RCEL grand president, Field Marshal The Lord Richards of Herstmonceux, assured delegates that leadership was confident Britain’s Labour government wouldn’t go against its core principles and decline the organization’s funding request.
“Just to reassure you,” said Richards, “we are ready to preserve this voice,” adding he is “reasonably confident” all will go as planned. He urged Lawrence to “exert similar influence” where he could.
The Royal Family have been strong supporters of the league. King Charles III succeeded his mother, the late Queen Elizabeth II, as its patron. Charles’ father, Prince Philip, was grand president for more than 40 years—and not just in name; he was a regular at working meetings. In 1982, the organization launched the Prince Philip Appeal for Commonwealth Veterans.

The conference host, Royal Canadian Legion President Berkley Lawrence, delivers a report on its work in the Caribbean. [Stephen J. Thorne/LM]
The Royal Canadian Legion has co-ordinated and assisted member organizations in the Caribbean through its RCEL Welfare Fund since 1966. It also provides an annual grant to the Curphey Home, a Jamaican veterans’ facility, and supplies nine Caribbean countries with remembrance materials, such as lapel poppies, each year.
Legionnaires across Canada likely know the RCEL best for the collections taken on its behalf at the provincial commands’ biennial conventions.
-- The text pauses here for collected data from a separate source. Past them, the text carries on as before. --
/-- `run_traced` for an instruction that goes on to the next one. -/
theorem run_traced_after {len : Word} {action : M Done} {d : Done} (ok : action s = .ok d t) (hd : d.plain)
    (ht : d.transfer = false) :
    run len action s = (t.after len d.branch).tracedOutcome s.ip ((d.events ||| 0x02) &&& s.tc.setWidth 8) := by
  rw [run_traced hs h ok hd, ht, if_neg Bool.false_ne_true]; rfl

end

/-! Instructions that are no calls or returns. -/

theorem State.sameTracing_refl (s : State) : s.sameTracing s := ⟨rfl, rfl, rfl⟩

theorem State.sameTracing.jump {s t : State} (h : s.sameTracing t) (target : Word) : s.sameTracing (t.jump target) := h

theorem State.sameTracing_setReg (s : State) (d : RegNum) (v : Word) : s.sameTracing (s.setReg d v) :=
  ⟨s.setSlot_tc d _, s.setSlot_bp d _, s.setSlot_trace d _⟩

/-- The reports of an instruction that signals no event of its own, and of branches, calls and returns. -/
theorem Done.plain_default : ({} : Done).plain := ⟨rfl, rfl, rfl, rfl⟩
theorem branched_plain : branched.plain := ⟨rfl, rfl, rfl, rfl⟩
theorem notTaken_plain : notTaken.plain := ⟨rfl, rfl, rfl, rfl⟩
theorem transferred_plain {events : BitVec 8} (h : events &&& 0xFE = events) : (transferred events).plain :=
  ⟨rfl, rfl, rfl, h⟩

/-- The condition of `be` is bit 1 of the condition code (44_branch R454). -/
theorem cond_equal (s : State) : cond 2 s = s.ac.getLsbD 1 := by
  have bits : ∀ c : BitVec 3, ((2#3 &&& c) != 0#3 || 2#3 == c) = c.getLsbD 1 := by decide
  show ((2#3 &&& s.cc) != 0#3 || 2#3 == s.cc) = _
  rw [bits, State.cc, BitVec.getLsbD_extractLsb']
  rfl

section
variable {s : State} (hs : s.traced)
include hs

theorem addo_traced (src1 src2 : Operand) {dst : RegNum} (hd : dst ≠ 2) :
    ∃ t, exec (.addo src1 src2 dst) s = t.tracedOutcome s.ip (0x02 &&& s.tc.setWidth 8) ∧
      t.slot dst = .val (operandValue src2 Site.src2 s + operandValue src1 Site.src1 s) ∧ t.ac = s.ac ∧
      t.ip = s.ip + 4 ∧ s.changesOnly t [dst] := by
  have only := s.changesOnly_setSlot dst (.val (operandValue src2 Site.src2 s + operandValue src1 Site.src1 s))
  have action := binary_ok (fun a b => b + a) src1 src2 dst s hd
  exact ⟨_, run_traced_after hs (s.sameTracing_setReg dst _) action Done.plain_default rfl,
    s.slot_setSlot_self dst _, s.setSlot_ac dst _, congrArg (· + 4) (s.setSlot_ip dst _),
    State.changesOnly_after only 4 false⟩

/-- An instruction that branches and does nothing else. -/
theorem branch_traced {len : Word} {action : M Done} {target : Word} (h : action s = .ok branched (s.jump target)) :
    ∃ t, run len action s = t.tracedOutcome s.ip (0x06 &&& s.tc.setWidth 8) ∧ t.ip = target &&& ~~~3 ∧ t.ac = s.ac ∧
      s.changesOnly t [] :=
  ⟨s.branchedTo target, run_traced_transfer hs (s.sameTracing_refl.jump target) h branched_plain rfl, rfl, rfl,
    State.changesOnly_branchedTo s.changesOnly_refl target⟩

theorem bal_traced (disp : BitVec 24) :
    ∃ t, exec (.bal disp) s = t.tracedOutcome s.ip (0x06 &&& s.tc.setWidth 8) ∧
      t.ip = (s.ip + disp.signExtend 32) &&& ~~~3 ∧ t.slot 30 = .val (s.ip + 4) ∧ t.ac = s.ac ∧ s.changesOnly t [30] :=
  ⟨(s.setReg linkReg (s.ip + 4)).branchedTo (s.ip + disp.signExtend 32),
    run_traced_transfer hs ((s.sameTracing_setReg linkReg _).jump _) (bal_ok disp s) branched_plain rfl, rfl,
    s.slot_setSlot_self linkReg _, s.setSlot_ac linkReg (.val (s.ip + 4)),
    State.changesOnly_branchedTo (s.changesOnly_setSlot linkReg (.val (s.ip + 4))) _⟩

theorem be_traced (disp : BitVec 24) :
    ∃ t, exec (.be disp) s = t.tracedOutcome s.ip ((if s.ac.getLsbD 1 then 0x06 else 0x02) &&& s.tc.setWidth 8) ∧
      t.ip = (if s.ac.getLsbD 1 then (s.ip + disp.signExtend 32) &&& ~~~3 else s.ip + 4) ∧ t.ac = s.ac ∧
      s.changesOnly t [] := by
  have action : exec (.be disp) s = run 4 (branchIf (s.ac.getLsbD 1) disp) s :=
    run_congr ((M.bind_ok (M.get_run s)).trans (by rw [cond_equal]))
  rw [action]
  cases s.ac.getLsbD 1 with
  | true => exact branch_traced hs (b_ok disp s)
  | false =>
    exact ⟨s.after 4 true, run_traced_after hs s.sameTracing_refl (M.pure_run notTaken s) notTaken_plain rfl, rfl, rfl,
      State.changesOnly_after s.changesOnly_refl 4 true⟩

end

/-! Calls. -/

theorem State.CallMade.sameTracing {s t : State} {target base flags : Word} {cache : List CachedFrame}
    (h : s.CallMade t target base flags cache) : s.sameTracing t := by
  obtain ⟨-, tc, -, -, -, bp, -⟩ := h.special
  exact ⟨tc, bp, h.trace⟩

/-- The prereturn flag is the mode of the call event, at its own bit (45_call_return R504). -/
theorem callMode_eq (modes : BitVec 8) : (if modes.getLsbD 3 then (8 : Word) else 0) = (modes &&& 0x08).zeroExtend 32 := by
  rw [show modes &&& 0x08 = _ from BitVec.and_twoPow modes 3]
  cases modes.getLsbD 3 <;> rfl

theorem State.linkFlags_traced {s : State} (hs : s.traced) :
    s.linkFlags 0 = (s.tc.setWidth 8 &&& 0x08).zeroExtend 32 := by
  rw [State.linkFlags, State.callTraced, hs.1, tcMode_call, Bool.true_and, callMode_eq]
  exact BitVec.or_zero

/-- The end of a traced instruction whose action is a call, made in `u`. -/
theorem run_doCall_traced {s u t : State} {len target base : Word} {rip : Slot} {rt : BitVec 3} {ev : BitVec 8}
    {action : M Done} (hs : s.traced)
    (h : action s = (doCall rip target rt base >>= fun _ => (pure (transferred ev) : M Done)) u)
    (ok : doCall rip target rt base u = .ok () t) (same : s.sameTracing t) (hev : ev &&& 0xFE = ev) :
    run len action s = (t.retire true).tracedOutcome s.ip ((ev ||| 0x02) &&& s.tc.setWidth 8) :=
  run_traced_transfer hs same (h.trans (M.bind_ok ok)) (transferred_plain hev) rfl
The Legion president and executive director conduct welfare monitoring of RCEL activities in the Caribbean and make evaluation visits every two years.

Accompanied by Air Cadet Sergeant Simon Wright, RCL president and military veteran Berkley Lawrence, a Newfoundlander whose grandfather was wounded at Beaumont-Hamel in 1916, places a wreath on Newfoundland’s Memorial Day, July 1, 2025. [Stephen J. Thorne/LM]

The Legion’s partners in caring for Caribbean veterans and their spouses gather at the cenotaph.[Stephen J. Thorne/LM]
“Just to reassure you, we are ready to preserve this voice.”